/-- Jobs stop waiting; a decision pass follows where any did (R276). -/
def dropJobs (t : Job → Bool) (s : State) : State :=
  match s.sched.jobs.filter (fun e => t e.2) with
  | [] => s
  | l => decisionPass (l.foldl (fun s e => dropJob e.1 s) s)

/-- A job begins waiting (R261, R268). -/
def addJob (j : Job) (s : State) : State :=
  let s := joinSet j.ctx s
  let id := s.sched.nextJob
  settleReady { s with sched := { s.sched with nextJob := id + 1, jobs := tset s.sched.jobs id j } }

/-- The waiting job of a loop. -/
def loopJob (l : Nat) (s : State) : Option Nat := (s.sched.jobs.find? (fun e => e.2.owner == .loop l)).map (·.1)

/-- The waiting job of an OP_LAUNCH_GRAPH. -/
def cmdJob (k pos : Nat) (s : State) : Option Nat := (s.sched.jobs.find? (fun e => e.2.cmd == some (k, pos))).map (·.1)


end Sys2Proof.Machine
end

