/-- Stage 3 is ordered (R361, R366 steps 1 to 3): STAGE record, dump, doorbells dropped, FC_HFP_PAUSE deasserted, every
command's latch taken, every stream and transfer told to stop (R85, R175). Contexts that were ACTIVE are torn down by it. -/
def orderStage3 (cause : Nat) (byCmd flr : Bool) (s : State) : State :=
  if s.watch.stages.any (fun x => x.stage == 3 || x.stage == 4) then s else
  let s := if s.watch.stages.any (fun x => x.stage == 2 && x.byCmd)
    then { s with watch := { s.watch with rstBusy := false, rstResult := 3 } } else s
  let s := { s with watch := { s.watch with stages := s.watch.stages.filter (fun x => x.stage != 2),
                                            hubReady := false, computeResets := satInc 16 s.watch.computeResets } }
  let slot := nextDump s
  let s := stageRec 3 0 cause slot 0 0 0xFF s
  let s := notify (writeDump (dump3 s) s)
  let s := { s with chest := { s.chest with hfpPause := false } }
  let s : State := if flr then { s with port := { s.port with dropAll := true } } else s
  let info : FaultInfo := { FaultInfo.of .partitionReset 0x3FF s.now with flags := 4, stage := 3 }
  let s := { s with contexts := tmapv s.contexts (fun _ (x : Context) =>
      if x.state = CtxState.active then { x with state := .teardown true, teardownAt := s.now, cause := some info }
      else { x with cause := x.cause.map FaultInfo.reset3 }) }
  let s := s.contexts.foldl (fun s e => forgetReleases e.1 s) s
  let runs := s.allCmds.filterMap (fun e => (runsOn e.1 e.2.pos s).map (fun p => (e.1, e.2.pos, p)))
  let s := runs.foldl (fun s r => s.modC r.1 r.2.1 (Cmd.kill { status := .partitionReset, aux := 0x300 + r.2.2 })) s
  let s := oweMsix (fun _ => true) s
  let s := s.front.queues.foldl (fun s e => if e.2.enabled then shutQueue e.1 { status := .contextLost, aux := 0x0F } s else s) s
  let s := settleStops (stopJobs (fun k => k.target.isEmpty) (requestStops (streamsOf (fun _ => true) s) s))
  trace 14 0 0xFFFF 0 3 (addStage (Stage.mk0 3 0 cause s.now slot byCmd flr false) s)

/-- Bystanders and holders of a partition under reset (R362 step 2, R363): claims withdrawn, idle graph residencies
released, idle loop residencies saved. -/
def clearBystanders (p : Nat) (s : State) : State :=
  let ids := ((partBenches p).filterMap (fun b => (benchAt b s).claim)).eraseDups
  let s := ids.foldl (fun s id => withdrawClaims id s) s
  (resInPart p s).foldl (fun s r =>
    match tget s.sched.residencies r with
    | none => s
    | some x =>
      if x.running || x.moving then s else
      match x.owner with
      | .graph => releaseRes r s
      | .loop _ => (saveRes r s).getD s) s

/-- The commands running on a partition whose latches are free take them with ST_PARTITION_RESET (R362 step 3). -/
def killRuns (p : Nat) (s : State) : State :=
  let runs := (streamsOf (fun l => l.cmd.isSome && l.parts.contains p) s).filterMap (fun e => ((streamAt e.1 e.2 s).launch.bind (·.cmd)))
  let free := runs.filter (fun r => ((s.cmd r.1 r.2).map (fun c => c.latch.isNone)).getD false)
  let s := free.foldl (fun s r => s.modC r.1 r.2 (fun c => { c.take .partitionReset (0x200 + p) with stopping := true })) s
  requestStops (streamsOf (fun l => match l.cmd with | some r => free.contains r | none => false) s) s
===============
> _To do_
Determine the number of lines in the records that contain the word "requestStops", and provide that number alone.

> _Task response_
2